Tahukah kamu bahwa cinta itu numerical, ia merupakan tingkatan dari angka satu, ke dua, ke tiga, setelah itu cinta dapat menjadi infinitif. Selamanya.
Apa iya?


Kamu dibagian mana, bagian yang percaya bahwa dengan cinta kita dapat menyatukan hal yang berbeda, atau kamu di bagian pencinta yang menjunjung tinggi privasi diri?
Aku ada di bagian yang kedua, karena aku mungkin berpikiran, dengan adanya privasi diri, cinta tidak mengekang kita untuk egois dengan bersikap mengatasnamakan cinta, seperti kita melakukan hal yang salah namun mengatasnamakan Tuhan. Aku percaya dengan ruang privasi (jika dikaitkan kembali dengan eksistensialisme Sartre) kita akan bertanggung jawab atas sikap kita, dan tidak mungkin ada perkataan menyalahkan orang lain atas sesuatu yang telah kita lakukan.

Kadangkala kita menyalahkan seseorang yang telah bersikap tidak adil, apakah ada keadilan dalam cinta? Tidak ada. Karena cinta akan selalu terpecah menjadi dua subjek, antara yang merelakan kebebasannya untuk keinginan kekasihnya, atau menuntut kekasihnya sesuai dengan egonya.
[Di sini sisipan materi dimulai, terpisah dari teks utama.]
-- ==== Sys2Proof/Machine/Manifest.lean ====
section
/-! DEFINITION. Signed objects in flash: their bytes, the manifest, its verification (R478 to R480). -/

namespace Sys2Proof.Machine

/-- Key of a flash byte. -/
def flashKey (kind slot off : Nat) : Nat := 2 ^ 28 * (2 * kind + slot) + off

/-- A byte of a slot or buffer. -/
def State.flashByte (s : State) (kind slot off : Nat) : Byte :=
  match Tab.find s.sec.flash (flashKey kind slot off) with
  | some b => b
  | none => Config.blankFlash (Tab.get s.sec.erased 0 (2 * kind + slot)) (flashKey kind slot off)

/-- Bytes of a slot or buffer. -/
def State.flashBytes (s : State) (kind slot off n : Nat) : List Byte :=
  (List.range n).map (fun i => s.flashByte kind slot (off + i))

/-- A little-endian number in a slot or buffer. -/
def State.flashNat (s : State) (kind slot off n : Nat) : Nat := leNat (s.flashBytes kind slot off n)

/-- The state with bytes written to a slot or buffer. -/
def State.flashWrite (s : State) (kind slot off : Nat) (bs : List Byte) : State :=
  { s with sec := { s.sec with flash :=
      (bs.foldl (fun (acc : Tab Byte × Nat) b => (Tab.put acc.1 (flashKey kind slot acc.2) b, acc.2 + 1)) (s.sec.flash, off)).1 } }

/-- The state with a slot or buffer erased. -/
def State.flashErase (s : State) (kind slot : Nat) : State :=
  let k := 2 * kind + slot
  { s with sec := { s.sec with
    flash := Tab.delRange s.sec.flash (2 ^ 28 * k) (2 ^ 28 * (k + 1))
    erased := Tab.set s.sec.erased 0 k (Tab.get s.sec.erased 0 k + 1) } }

/-- First byte of the image of a slot: the manifest takes 8 KiB (R478). -/
def imageOff : Nat := 0x2000

/-- The manifest in a slot or buffer. -/
def State.manifest (s : State) (kind slot : Nat) : Manifest :=
  { keyIndex := s.flashNat kind slot 0x03 1
    svn := s.flashNat kind slot 0x04 1
    version := s.flashNat kind slot 0x08 4
    revoke := s.flashNat kind slot 0x06 2
    digest := s.flashBytes kind slot 0x10 32 }

/-- IMAGE_LEN is one that the kind has (R479). -/
def imageLenOk (kind len : Nat) : Bool :=
  match kind with
  | 1 => decide (4096 ≤ len ∧ len ≤ 0x100000 ∧ len % 4096 = 0)
  | 2 => decide (4096 ≤ len ∧ len ≤ 0x80000 ∧ len % 4096 = 0)
  | 3 => len == 512
  | 4 => len == 0
  | 5 => len == 96
  | _ => false

/-- Bytes of a manifest that must be 0: offset and length. -/
def zeroFields (kind : Nat) : List (Nat × Nat) :=
  [(0x05, 1), (0x30, 16), (0x13F4, 12), (0x1D74, 652)] ++ (if kind = 4 then [] else [(0x06, 2)])

/-- Step 1 of R480. -/
def State.badForm (s : State) (kind slot : Nat) : Bool :=
  s.flashNat kind slot 0 2 != 3 || s.flashNat kind slot 2 1 != kind || !imageLenOk kind (s.flashNat kind slot 0x0C 4) ||
    decide (64 < s.flashNat kind slot 4 1 ∨ 15 < s.flashNat kind slot 3 1) ||
    (zeroFields kind).any (fun f => s.flashNat kind slot f.1 f.2 != 0)

/-- An ASCII label without terminator. -/
def ascii (l : List Nat) : List Byte := l.map (BitVec.ofNat 8)

/-- "HK3 KEY" -/
def keyContext : List Byte := ascii [0x48, 0x4B, 0x33, 0x20, 0x4B, 0x45, 0x59]

/-- "HK3 MANIFEST" -/
def manifestContext : List Byte := ascii [0x48, 0x4B, 0x33, 0x20, 0x4D, 0x41, 0x4E, 0x49, 0x46, 0x45, 0x53, 0x54]

/-- "HK3 ATTEST" -/
def attestContext : List Byte := ascii [0x48, 0x4B, 0x33, 0x20, 0x41, 0x54, 0x54, 0x45, 0x53, 0x54]

/-- "HK3 DEVICE" -/
def deviceLabel : List Byte := ascii [0x48, 0x4B, 0x33, 0x20, 0x44, 0x45, 0x56, 0x49, 0x43, 0x45]

/-- "HK3 ALIAS" -/
def aliasLabel : List Byte := ascii [0x48, 0x4B, 0x33, 0x20, 0x41, 0x4C, 0x49, 0x41, 0x53]

/-- Step 4 of R480: the key signature and then the manifest signature verify. -/
def State.sigsOk (s : State) (kind slot : Nat) : Bool :=
  let root := s.flashBytes kind slot 0x40 1312
  let pub := s.flashBytes kind slot 0x560 1312
  Config.mldsaVerify root keyContext (s.flashBytes kind slot 3 1 ++ pub) (s.flashBytes kind slot 0xA80 2420) &&
    Config.mldsaVerify pub manifestContext (s.flashBytes kind slot 0 0x40) (s.flashBytes kind slot 0x1400 2420)

/-- SHA3-256 of the DeviceID public key: SEC.DEVICE_ID. -/
def State.deviceHash (s : State) : List Byte := if s.sec.deviceId = [] then List.replicate 32 0 else sha3 s.sec.deviceId

/-- The outcome of R480 over a slot or buffer: the first failure decides. -/
def State.verifyCode (s : State) (kind slot : Nat) : Nat :=
  let m := s.manifest kind slot
  if s.badForm kind slot then cRANGE
  else if sha3 (s.flashBytes kind slot 0x40 1312) != Config.rootHash then 0x40
  else if s.sec.revoke.testBit m.keyIndex then 0x41
  else if !s.sigsOk kind slot then 0x42
  else if m.svn < s.sec.rollback then 0x43
  else if sha3 (s.flashBytes kind slot imageOff (s.flashNat kind slot 0x0C 4)) != m.digest then 0x44
  else if kind == 5 && s.flashBytes kind slot imageOff 32 != s.deviceHash then 0x45
  else cOK

/-- The slots of kinds 1 to 3. -/
def State.slotsOf (s : State) (kind : Nat) : Slots :=
  if kind = 1 then s.sec.msc else if kind = 2 then s.sec.seqr else s.sec.cfg

/-- The state with the slots of a kind set. -/
def State.setSlotsOf (s : State) (kind : Nat) (v : Slots) : State :=
  { s with sec :=
    if kind = 1 then { s.sec with msc := v } else if kind = 2 then { s.sec with seqr := v } else { s.sec with cfg := v } }

/-- A slot is VALID. -/
def Slots.valid (k : Slots) (slot : Nat) : Bool := if slot = 0 then k.validA else k.validB

/-- The slots with VALID of one set. -/
def Slots.setValid (k : Slots) (slot : Nat) (v : Bool) : Slots := if slot = 0 then { k with validA := v } else { k with validB := v }

/-- The image in a slot as it comes to run. -/
def State.runOf (s : State) (kind slot : Nat) : Running := { man := s.manifest kind slot, slot := slot }

end Sys2Proof.Machine
end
Kita selalu ada di pihak sadis atau masokis...

Kadang, ketika kita berada di pihak masokis, kita berbuat apapun demi cinta, orang lain menganggap kita bodoh, atau kita berpikir kita tidak ingin menjadi seorang yang kita kenal bersikap seperti itu.

Untuk itulah, aku melogikakan cinta...

"...karena kita takut terluka, maka kita melogikakan cinta..."
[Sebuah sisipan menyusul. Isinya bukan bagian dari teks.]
/-- An instruction is decoded into its class queue: PC moves on, the lines it will write are no longer
resident (R118, R120). -/
def State.decodeIns (s : State) (n x : Nat) (i : Ins) (npc : Nat) : State :=
  let c := s.ctx n x
  let s := s.setCtx n x { c with nseq := c.nseq + 1, queue := c.queue ++ [i] }
  let s := s.setCore n { s.core n with nstamp := (s.core n).nstamp + 1 }
  let s := s.setRf (pCOR n) (corOff x 0x08) 47 0 npc
  (if i.lines = [] then s else s.setResident n i.lines false).trigDecode n x i.pc

/-- The engine signal of an instruction whose SIG_EN is set is on its way to its core tally (R122, R234). -/
def State.signalTally (s : State) (n x : Nat) (i : Ins) : State :=
  if bitAt i.desc.w0 40 then
    { s with sync := { s.sync with signals := s.sync.signals ++
        [{ core := n, tally := fld i.desc.w0 47 41, ctx := x, epoch := i.epoch, pc := i.pc, step := s.stepNo }] } }
  else s

/-- The refusal of a SIG_TALLY at issue (R234): CONFLICT or ORPHAN in class 0x30. -/
def State.sigRefusal (s : State) (n x : Nat) (d : Desc) : Option Nat :=
  if !bitAt d.w0 40 then none
  else
    let t := fld d.w0 47 41
    if s.coreOwner n 0 t ≠ x then some cCONFLICT
    else if s.orphaned n 0 t then some 0x41
    else none

/-- FAULT.CLASS of a descriptor refusal: 0x30 when it is the SIG_TALLY field that failed (R234). -/
def refusalClass (cls : Nat) (r : Refuse) : Nat := if r.word = 0 ∧ r.bit = 41 then 0x30 else cls

/-! ## Faults of the issue unit (R130, R456, R462, R475) -/

/-- Entries of the spare record. -/
def State.spareUsed (s : State) : Nat := s.boot.spareSlots.length + s.boot.sparePchs.length

/-- A core slot is added to the spare record, once; a full record raises SPARE_FULL (R462). -/
def State.addSpareSlot (s : State) (slot : Nat) : State :=
  if s.boot.spareSlots.contains slot then s
  else if 32 ≤ s.spareUsed then s.raise (pRAS 0) 4
  else ({ s with boot := { s.boot with spareSlots := insSet s.boot.spareSlots slot } } : State).raise (pRAS 0) 3

/-- A pseudo-channel is added to the spare record (R319, R462). -/
def State.addSparePch (s : State) (pch : Nat) : State :=
  if s.boot.sparePchs.contains pch then s
  else if 32 ≤ s.spareUsed then s.raise (pRAS 0) 4
  else ({ s with boot := { s.boot with sparePchs := insSet s.boot.sparePchs pch } } : State).raise (pRAS 0) 3

/-- RAS.HS_CAPTURE and the event of a die's handshake timeout or parity fault: captured when the event bit
read 0 before (R315, R475). -/
def State.hsCapture (s : State) (die cluster core : Nat) (parity : Bool) : State :=
  let page := pRAS (1 + die)
  let v : Nat := 2 ^ 63 + b2n parity * 2 ^ 16 + core * 2 ^ 8 + cluster
  let s := if bitAt (s.reg page 0x030) (b2n parity) then s else s.setReg page 0x100 (BitVec.ofNat 64 v)
  s.raise page (b2n parity)

/-- A handshake timeout or a parity fault of a core's issue unit: both contexts fault, and a core whose slot has
delivered CORE_RETIRE_N of them since power-on leaves service at the next selection (R462). -/
def State.coreFault (s : State) (n : Nat) (parity : Bool) : State :=
  let s := s.hsCapture (dieOf n) (s.clusterOf n) n parity
  let s := s.faultBoth n { unit := 8, cls := 0x21, code := if parity then 0x41 else 0x40, pc := s.ctxPc n 0 }
  let s := s.contained
  let slot := s.slotOf n
  let count := Tab.get s.boot.slotFaults 0 slot + 1
  let s := { s with boot := { s.boot with slotFaults := Tab.put s.boot.slotFaults slot count } }
  let limit := s.rf (pRAS 0) 0x100 23 16
  if limit ≠ 0 ∧ limit ≤ count then s.addSpareSlot slot else s

/-! ## The envelope (R432, R440) -/

/-- A core has an instruction released or in flight (R432). -/
def State.coreBusy (s : State) (n : Nat) : Bool :=
  (s.island (s.islandOf n)).released.any (fun r => r.1 == n) || (s.core n).c0.fly != [] || (s.core n).c1.fly != []

/-- Committed demand of a cluster island at its present voltage: the floor, the cores with anything released or in flight,
the released instructions. -/
def State.committed (s : State) (i : Nat) : Nat :=
  let l := s.island i
  let cores := (rangeFrom (s.clusterFirst (i / 8) (i % 8)) (s.clusterCores (i / 8) (i % 8))).filter s.coreBusy
  s.floorDemand i + cores.length * s.scaleDemand (s.vidNow i) 25 +
    (l.released.map (fun r => s.scaleDemand (s.vidNow i) r.2.2.2)).sum

/-- What a release adds to the committed demand of its island. -/
def State.addedDemand (s : State) (n base : Nat) : Nat :=
  let i := s.islandOf n
  (if s.coreBusy n then 0 else s.scaleDemand (s.vidNow i) 25) + s.scaleDemand (s.vidNow i) base

/-- The envelope of an island covers one more release. -/
def State.fits (s : State) (n base : Nat) : Bool :=
  decide (s.committed (s.islandOf n) + s.addedDemand n base ≤ s.envelopeNow (s.islandOf n)) && s.pwr.stopped.isNone

/-- Ceiling of a cluster island under the package cap (R433). -/
def State.capCeiling (s : State) (i : Nat) : Nat :=
  (s.rf (pPWR 32) 0x140 11 0 - 540) * 100 * s.clusterCores (i / 8) (i % 8) / (12 * 144)

/-- What a lending island gives up: its ceiling down to its floor demand (R433). -/
def State.given (s : State) (i : Nat) : Nat := if (s.island i).lends then s.capCeiling i - s.floorDemand i else 0

/-- Ceiling of a cluster island, less what it gives up. -/
def State.ceilingOf (s : State) (i : Nat) : Nat := s.capCeiling i - s.given i

/-- Islands of the die that share what a lending island gives up: those of the die that do not lend. -/
def State.borrowers (s : State) (i : Nat) : List Nat := (rangeFrom (i / 8 * 8) 8).filter (fun j => !(s.island j).lends)

/-- Ceiling of a cluster island with what it borrows: the lenders' ceilings in proportion to the enabled
cores of the borrowers (R433). -/
def State.ceiling (s : State) (i : Nat) : Nat :=
  let own := s.ceilingOf i
  if (s.island i).lends then own
  else
    let lent := ((rangeFrom (i / 8 * 8) 8).map s.given).sum
    let share := ((s.borrowers i).map (fun j => s.clusterCores (j / 8) (j % 8))).sum
    own + (if share = 0 then 0 else lent * s.clusterCores (i / 8) (i % 8) / share)

/-- The highest VID from `v` down at which full demand fits under the ceiling. -/
def State.vidUnder (s : State) (i ceil v : Nat) : Nat :=
  match v with
  | 0 => 0
  | k + 1 => if ceil < s.fullDemand i (k + 1) then s.vidUnder i ceil k else k + 1

/-- VID of a cluster island before its ceiling applies, at a levelling raise (R434). -/
def State.vidWanted (s : State) (i lev : Nat) : Nat :=
  min (s.rf (pPWR i) 0x100 5 0 + lev) (s.rf (pPWR i) 0x100 13 8) - s.rf (pPWR i) 0x108 29 24

/-- island_vid of R434 for a cluster island at a levelling raise. -/
def State.islandVid (s : State) (i lev : Nat) : Nat := s.vidUnder i (s.ceiling i) (s.vidWanted i lev)

/-- Both VID fields of a cluster island. -/
def State.setVid (s : State) (i vid : Nat) : State := (s.setRf (pPWR i) 0x108 13 8 vid).setRf (pPWR i) 0x108 5 0 vid

/-- Where a ramp up of a cluster island goes: the lower of full demand and ceiling (R440). -/
def State.rampTop (s : State) (i : Nat) : Nat := min (s.fullDemand i (s.vidNow i)) (s.ceiling i)

/-- A release that finds the envelope short waits: it is counted once, and a ramp up is requested (R440), but while a power stop
holds it (R446). -/
def State.waitEnvelope (s : State) (n x seq : Nat) : State :=
  let i := s.islandOf n
  let l := s.island i
  let s := if l.waiting.contains (n, x, seq) then s
    else (s.setIsland i { l with waiting := l.waiting ++ [(n, x, seq)] }).addReg (pPWR i) 0x118 1
  let up := s.rampTop i
  if s.pwr.stopped.isNone ∧ s.envelopeGoal i < up then s.requestRamp i up else s

/-- A release would change nothing but repeat its wait for the envelope. -/
def State.waitsAlready (s : State) (n x seq : Nat) : Bool :=
  (s.island (s.islandOf n)).waiting.contains (n, x, seq) &&
    (s.pwr.stopped.isSome || decide (s.rampTop (s.islandOf n) ≤ s.envelopeGoal (s.islandOf n)))

/-- A release commits its demand. -/
def State.commitDemand (s : State) (n x seq base : Nat) : State :=
  let i := s.islandOf n
  let l := s.island i
  s.setIsland i { l with
    released := l.released ++ [(n, x, seq, base)]
    waiting := l.waiting.filter (fun w => w != (n, x, seq)) }

/-- A completion gives its demand back. -/
def State.freeDemand (s : State) (n x seq : Nat) : State :=
  let i := s.islandOf n
  let l := s.island i
  s.setIsland i { l with released := l.released.filter (fun r => !(r.1 == n && r.2.1 == x && r.2.2.1 == seq)) }

/-! ## Sync descriptors (R254, R255) -/

/-- OPCODE. -/
def opOf (d : Desc) : Nat := fld d.w0 7 0

/-- Wicket service: only the cores of C0 on D0, their objects and those of D0 are there (R418). -/
def State.inWicket (s : State) : Bool := decide (s.stage < 3)

/-- Conditions of a sync descriptor on words 0 and 1. -/
def State.syncChecks01 (s : State) (n x : Nat) (d : Desc) : List Check :=
  let op := opOf d
  let scope := fld d.w1 33 32
  let kind := fld d.w1 13 13
  let idx := fld d.w1 12 0
  let core := fld d.w1 47 40
  let g := s.gaddr d.w1
  let lim : Nat := if scope = 0 then (if kind = 0 then 128 else 32) else (if kind = 0 then 8192 else 2048)
  [ (0, 0, cRANGE, decide (op < 0x50 ∨ 0x55 < op)), resv d 0 31 8, resv d 0 39 37, resv d 0 47 45,
    ((if op = 0x53 then 3 else 0), (if op = 0x53 then 1 else 48), cRANGE,
      fld d.w0 63 48 != 0 && !(op == 0x51 || (op == 0x53 && bitAt d.w3 1))),
    (1, 32, cRANGE, decide (lim ≤ idx)),
    (1, 13, cRANGE, (kind == 0 && (op == 0x52 || op == 0x53)) || (kind == 1 && (op == 0x50 || op == 0x51))),
    resv d 1 31 14, resv d 1 35 34, resv d 1 39 38,
    (1, 32, cRANGE, decide (2 ≤ scope) || (scope == 0 && (op == 0x54 || op == 0x55))),
    (1, 36, cRANGE, scope == 0 && fld d.w1 37 36 != 0),
    (1, 36, cDEPENDENCY, s.inWicket && scope == 1 && fld d.w1 37 36 != 0),
    (1, 40, cRANGE, (scope == 1 && core != 0) || (scope == 0 && decide (144 ≤ core))),
    (1, 40, cDEPENDENCY, s.inWicket && scope == 0 && decide (s.clusterCores 0 0 ≤ core)),
    (1, 48, cRANGE, gBad d.w1),
    (1, 48, cCONFLICT, scope == 0 && (op == 0x51 || op == 0x53) &&
      (g.node != s.nodeId || core != n || s.coreOwner n kind idx != x)),
    (1, 48, cDEPENDENCY, s.inWicket && g.node != s.nodeId),
    (1, 48, cROUTE, !bitAt d.w1 63 && g.node != s.nodeId && !s.inSlice g.node) ]

/-- Conditions of a sync descriptor on words 2 to 7. -/
def syncChecks27 (d : Desc) : List Check :=
  let op := opOf d
  let amt := fld d.w2 31 0
  [ (2, 0, cRANGE, (op == 0x50 && amt == 0) || ((op == 0x52 || op == 0x53) && (amt == 0 || decide (2 ^ 31 ≤ amt))) ||
      (decide (0x54 ≤ op) && d.w2 != 0)),
    (2, 32, cRANGE, (op == 0x50 || op == 0x52 || op == 0x53) && fld d.w2 63 32 != 0),
    (3, 0, cRANGE, bitAt d.w3 0 && (op != 0x51 || decide (2 ^ 63 < d.w2.toNat))),
    (3, 1, cRANGE, bitAt d.w3 1 && op != 0x53),
    resv d 3 63 2, resv d 4 63 0, resv d 5 63 0, resv d 6 63 0, resv d 7 63 0 ]

/-- The first refusal of a sync descriptor. -/
def State.syncRefusal (s : State) (n x : Nat) (d : Desc) : Option Refuse :=
  firstRefusal (s.syncChecks01 n x d ++ syncChecks27 d)

/-! ## What a holding unit does (R235 to R247) -/

/-- A PTAKE with WAIT = 0 (R238, R239). -/
def State.takePool (s : State) (unit idx count : Nat) : Nat × State :=
  if s.orphaned unit 1 idx then (0x41, s)
  else
    let o := s.obj unit 1 idx
    if o.value < count then (0x40, s.raise (pSYN unit) 0)
    else (cOK, s.setObj unit 1 idx { o with value := o.value - count })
Aku masih subjek yang percaya cinta harus memberi jarak satu sama lain, karena jarak lah yang sedari awal memberi cinta ruang untuk tertarik satu sama lain. Tanpa adanya jarak, cinta hanya menjadi sekedar cinta, tanpa makna.

Karena memang kita tidak mungkin menghindar dari objektifikasi, cinta akan selalu gagal, karena kita akan selalu menjadi yang masokis atau yang sadis, cinta tidak akan pernah lepas dari konflik. Karena kebebasan tidak dapat diberikan pada orang lain atau dimiliki oleh oran lain.

Apa kita satu dari yang mau menunggu, berharap, dan setia?
Atau kita salah satu yang menganggap tiga hal itu kebodohan semata.
Menolah untuk dibilang apatis atau skeptis, tapi itu mungkin dan tidak mungkin terjadi.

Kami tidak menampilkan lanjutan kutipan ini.